* _INFORMATION SUPPLIED_:
::::::

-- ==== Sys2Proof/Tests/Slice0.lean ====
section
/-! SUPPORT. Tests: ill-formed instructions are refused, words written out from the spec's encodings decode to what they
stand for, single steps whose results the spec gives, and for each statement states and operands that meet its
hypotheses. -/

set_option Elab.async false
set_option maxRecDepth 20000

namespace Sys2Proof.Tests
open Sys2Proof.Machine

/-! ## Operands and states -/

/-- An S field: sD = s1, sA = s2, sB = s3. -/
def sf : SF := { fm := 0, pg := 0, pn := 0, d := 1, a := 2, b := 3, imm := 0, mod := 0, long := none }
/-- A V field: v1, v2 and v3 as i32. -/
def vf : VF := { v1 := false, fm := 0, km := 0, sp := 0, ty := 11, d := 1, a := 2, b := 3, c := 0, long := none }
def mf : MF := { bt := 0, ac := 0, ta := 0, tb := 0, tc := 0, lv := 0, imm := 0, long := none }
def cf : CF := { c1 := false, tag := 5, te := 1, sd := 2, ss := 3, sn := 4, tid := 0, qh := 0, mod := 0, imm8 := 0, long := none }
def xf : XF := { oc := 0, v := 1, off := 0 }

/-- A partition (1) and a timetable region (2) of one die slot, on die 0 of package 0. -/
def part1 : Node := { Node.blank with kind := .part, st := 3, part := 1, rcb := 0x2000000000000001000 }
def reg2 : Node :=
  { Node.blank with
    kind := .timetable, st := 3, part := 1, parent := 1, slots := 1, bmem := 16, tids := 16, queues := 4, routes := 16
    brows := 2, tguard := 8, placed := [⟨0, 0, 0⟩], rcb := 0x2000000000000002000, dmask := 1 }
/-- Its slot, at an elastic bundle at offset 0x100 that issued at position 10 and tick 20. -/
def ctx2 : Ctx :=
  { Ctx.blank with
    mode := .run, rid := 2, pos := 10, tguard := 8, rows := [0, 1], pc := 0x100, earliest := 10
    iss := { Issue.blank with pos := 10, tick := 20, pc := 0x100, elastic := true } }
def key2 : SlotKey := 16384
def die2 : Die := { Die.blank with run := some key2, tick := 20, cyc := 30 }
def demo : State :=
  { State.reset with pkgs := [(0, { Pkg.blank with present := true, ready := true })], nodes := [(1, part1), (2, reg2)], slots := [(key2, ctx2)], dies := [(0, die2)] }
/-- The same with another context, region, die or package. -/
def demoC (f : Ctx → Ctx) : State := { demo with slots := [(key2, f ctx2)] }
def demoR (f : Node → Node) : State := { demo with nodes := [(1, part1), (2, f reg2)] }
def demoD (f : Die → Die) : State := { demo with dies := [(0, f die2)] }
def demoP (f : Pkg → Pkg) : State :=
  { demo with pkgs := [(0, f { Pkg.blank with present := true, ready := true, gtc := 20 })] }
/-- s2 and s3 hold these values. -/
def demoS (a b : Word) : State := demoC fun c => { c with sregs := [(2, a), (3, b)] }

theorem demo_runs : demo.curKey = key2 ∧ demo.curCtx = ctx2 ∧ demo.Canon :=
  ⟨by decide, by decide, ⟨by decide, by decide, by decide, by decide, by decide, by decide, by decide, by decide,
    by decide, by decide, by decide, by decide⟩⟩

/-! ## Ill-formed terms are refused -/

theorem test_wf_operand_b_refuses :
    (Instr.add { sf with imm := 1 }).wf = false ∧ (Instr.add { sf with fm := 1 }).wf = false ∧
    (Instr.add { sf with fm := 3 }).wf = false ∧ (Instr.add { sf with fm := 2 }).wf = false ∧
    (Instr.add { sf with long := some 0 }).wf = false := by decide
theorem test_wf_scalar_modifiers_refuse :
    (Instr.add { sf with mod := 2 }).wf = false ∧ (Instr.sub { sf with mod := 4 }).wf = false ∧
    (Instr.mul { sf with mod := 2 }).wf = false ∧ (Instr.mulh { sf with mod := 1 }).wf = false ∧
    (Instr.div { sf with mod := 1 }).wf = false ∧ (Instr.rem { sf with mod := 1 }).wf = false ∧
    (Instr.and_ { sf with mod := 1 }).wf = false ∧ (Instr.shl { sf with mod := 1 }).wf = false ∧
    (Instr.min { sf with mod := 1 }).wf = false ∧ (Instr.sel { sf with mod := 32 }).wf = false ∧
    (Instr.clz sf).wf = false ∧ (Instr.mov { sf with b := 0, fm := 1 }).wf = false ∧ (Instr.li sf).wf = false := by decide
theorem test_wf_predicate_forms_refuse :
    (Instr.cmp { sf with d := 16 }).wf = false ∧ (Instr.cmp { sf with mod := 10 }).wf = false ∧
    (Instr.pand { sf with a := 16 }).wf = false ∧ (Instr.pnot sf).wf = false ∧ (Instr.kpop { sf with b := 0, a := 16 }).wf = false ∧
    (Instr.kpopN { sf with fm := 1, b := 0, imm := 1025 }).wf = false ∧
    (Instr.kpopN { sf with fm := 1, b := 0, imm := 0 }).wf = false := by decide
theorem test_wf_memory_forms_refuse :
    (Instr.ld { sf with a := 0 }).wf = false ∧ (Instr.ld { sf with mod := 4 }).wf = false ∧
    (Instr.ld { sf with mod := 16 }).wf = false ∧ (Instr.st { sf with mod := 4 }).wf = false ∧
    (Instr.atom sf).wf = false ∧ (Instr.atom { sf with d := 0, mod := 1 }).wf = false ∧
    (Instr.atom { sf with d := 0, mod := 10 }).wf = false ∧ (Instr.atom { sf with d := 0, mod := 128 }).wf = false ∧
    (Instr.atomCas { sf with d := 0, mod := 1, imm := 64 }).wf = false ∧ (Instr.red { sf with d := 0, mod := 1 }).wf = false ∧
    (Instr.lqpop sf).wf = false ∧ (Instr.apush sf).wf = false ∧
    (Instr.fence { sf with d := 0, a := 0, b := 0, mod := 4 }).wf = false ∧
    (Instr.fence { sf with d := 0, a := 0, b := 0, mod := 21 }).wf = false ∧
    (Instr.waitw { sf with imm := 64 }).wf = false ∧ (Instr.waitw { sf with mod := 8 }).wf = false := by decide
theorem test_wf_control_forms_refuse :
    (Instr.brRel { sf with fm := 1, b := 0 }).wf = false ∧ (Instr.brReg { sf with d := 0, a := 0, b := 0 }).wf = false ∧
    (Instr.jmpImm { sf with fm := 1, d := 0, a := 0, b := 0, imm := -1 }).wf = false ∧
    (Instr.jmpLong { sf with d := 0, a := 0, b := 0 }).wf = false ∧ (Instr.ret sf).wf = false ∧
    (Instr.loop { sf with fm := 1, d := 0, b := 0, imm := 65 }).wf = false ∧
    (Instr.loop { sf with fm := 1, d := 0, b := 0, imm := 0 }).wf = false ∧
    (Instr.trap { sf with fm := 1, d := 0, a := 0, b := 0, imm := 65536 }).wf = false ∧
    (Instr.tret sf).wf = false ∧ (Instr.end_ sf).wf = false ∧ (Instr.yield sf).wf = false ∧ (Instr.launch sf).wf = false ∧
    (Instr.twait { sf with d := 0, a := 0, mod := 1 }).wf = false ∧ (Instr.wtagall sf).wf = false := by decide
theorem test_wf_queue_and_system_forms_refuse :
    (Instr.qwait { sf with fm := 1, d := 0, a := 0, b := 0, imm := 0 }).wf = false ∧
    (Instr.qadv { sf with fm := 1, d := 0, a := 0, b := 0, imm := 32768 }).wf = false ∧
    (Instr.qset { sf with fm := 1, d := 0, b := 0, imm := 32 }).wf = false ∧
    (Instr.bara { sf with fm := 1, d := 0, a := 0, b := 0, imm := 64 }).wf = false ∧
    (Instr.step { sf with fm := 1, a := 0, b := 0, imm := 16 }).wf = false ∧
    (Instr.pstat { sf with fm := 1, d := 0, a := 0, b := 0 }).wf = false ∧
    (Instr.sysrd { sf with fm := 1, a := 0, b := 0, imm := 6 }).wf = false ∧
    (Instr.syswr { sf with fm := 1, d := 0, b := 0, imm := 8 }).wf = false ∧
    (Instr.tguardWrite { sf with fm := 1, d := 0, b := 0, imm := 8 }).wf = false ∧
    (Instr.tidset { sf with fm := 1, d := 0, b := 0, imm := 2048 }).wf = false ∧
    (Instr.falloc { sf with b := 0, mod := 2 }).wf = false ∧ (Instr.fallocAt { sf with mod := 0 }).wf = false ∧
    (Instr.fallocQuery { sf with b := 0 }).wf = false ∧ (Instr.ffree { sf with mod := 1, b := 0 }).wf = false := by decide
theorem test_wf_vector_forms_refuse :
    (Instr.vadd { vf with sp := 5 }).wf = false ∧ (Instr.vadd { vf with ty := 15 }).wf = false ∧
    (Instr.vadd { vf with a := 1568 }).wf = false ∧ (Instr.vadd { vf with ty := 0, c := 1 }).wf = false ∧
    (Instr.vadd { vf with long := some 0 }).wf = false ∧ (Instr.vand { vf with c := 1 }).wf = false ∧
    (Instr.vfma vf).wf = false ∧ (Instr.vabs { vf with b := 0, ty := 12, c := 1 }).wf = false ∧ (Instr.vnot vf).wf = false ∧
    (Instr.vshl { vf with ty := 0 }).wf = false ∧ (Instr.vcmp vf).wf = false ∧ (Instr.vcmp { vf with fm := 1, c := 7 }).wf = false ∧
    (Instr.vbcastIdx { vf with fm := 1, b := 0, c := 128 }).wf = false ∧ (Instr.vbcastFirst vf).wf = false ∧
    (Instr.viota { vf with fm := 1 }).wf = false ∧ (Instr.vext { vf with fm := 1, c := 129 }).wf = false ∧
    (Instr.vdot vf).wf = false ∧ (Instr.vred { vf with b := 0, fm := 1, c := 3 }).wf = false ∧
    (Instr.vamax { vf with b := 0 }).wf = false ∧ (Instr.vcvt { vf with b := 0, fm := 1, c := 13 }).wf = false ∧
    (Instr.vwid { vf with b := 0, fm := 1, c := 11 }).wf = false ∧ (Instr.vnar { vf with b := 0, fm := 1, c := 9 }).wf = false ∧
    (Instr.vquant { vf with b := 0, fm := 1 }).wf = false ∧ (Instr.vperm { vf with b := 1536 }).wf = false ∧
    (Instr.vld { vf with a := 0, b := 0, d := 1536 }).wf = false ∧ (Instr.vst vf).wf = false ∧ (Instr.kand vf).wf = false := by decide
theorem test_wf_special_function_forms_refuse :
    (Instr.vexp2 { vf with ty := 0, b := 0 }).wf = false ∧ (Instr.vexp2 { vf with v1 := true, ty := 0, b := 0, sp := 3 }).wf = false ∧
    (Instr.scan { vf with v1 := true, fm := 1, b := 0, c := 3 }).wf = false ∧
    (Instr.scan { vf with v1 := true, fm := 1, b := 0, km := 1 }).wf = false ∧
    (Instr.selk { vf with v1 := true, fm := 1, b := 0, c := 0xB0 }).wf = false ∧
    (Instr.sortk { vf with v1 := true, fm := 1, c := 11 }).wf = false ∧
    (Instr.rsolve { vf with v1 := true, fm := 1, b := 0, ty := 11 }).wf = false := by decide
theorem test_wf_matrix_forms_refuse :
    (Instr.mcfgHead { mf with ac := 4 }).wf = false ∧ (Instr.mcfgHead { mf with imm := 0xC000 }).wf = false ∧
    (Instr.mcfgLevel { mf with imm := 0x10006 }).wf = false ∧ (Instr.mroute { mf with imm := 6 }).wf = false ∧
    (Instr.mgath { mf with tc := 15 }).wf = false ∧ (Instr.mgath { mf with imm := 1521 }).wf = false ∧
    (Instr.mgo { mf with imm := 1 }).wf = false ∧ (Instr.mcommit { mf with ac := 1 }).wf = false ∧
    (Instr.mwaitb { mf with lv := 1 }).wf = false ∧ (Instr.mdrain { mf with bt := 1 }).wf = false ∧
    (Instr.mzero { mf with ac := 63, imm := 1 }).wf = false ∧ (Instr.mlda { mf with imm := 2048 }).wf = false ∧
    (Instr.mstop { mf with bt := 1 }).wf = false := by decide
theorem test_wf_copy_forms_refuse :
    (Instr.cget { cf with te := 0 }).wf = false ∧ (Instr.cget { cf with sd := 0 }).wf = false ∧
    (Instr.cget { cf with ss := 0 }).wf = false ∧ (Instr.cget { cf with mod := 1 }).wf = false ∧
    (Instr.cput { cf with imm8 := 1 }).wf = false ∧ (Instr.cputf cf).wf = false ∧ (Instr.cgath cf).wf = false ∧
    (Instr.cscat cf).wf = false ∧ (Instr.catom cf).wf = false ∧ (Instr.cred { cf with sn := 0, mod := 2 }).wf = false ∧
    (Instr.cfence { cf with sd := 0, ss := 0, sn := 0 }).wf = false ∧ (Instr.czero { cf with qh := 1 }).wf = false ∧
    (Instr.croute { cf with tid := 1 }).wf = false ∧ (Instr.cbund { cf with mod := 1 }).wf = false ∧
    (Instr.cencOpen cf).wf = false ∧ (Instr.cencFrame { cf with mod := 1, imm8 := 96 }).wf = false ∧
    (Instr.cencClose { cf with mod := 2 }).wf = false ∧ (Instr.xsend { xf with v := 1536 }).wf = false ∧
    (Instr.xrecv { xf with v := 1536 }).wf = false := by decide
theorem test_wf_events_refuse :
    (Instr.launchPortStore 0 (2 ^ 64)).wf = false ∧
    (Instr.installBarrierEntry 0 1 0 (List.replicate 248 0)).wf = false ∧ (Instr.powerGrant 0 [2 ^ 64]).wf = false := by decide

::::::

* _WHAT YOU WILL DO_: Where the listing above has a line with "cf with tid", start there, and output every line exactly through the line with "(Instr.cencOpen cf).wf = false", which is also included.

* _EXERCISE OUTPUT_:
    (Instr.croute { cf with tid := 1 }).wf = false ∧ (Instr.cbund { cf with mod := 1 }).wf = false ∧
    (Instr.cencOpen cf).wf = false ∧ (Instr.cencFrame { cf with mod := 1, imm8 := 96 }).wf = false ∧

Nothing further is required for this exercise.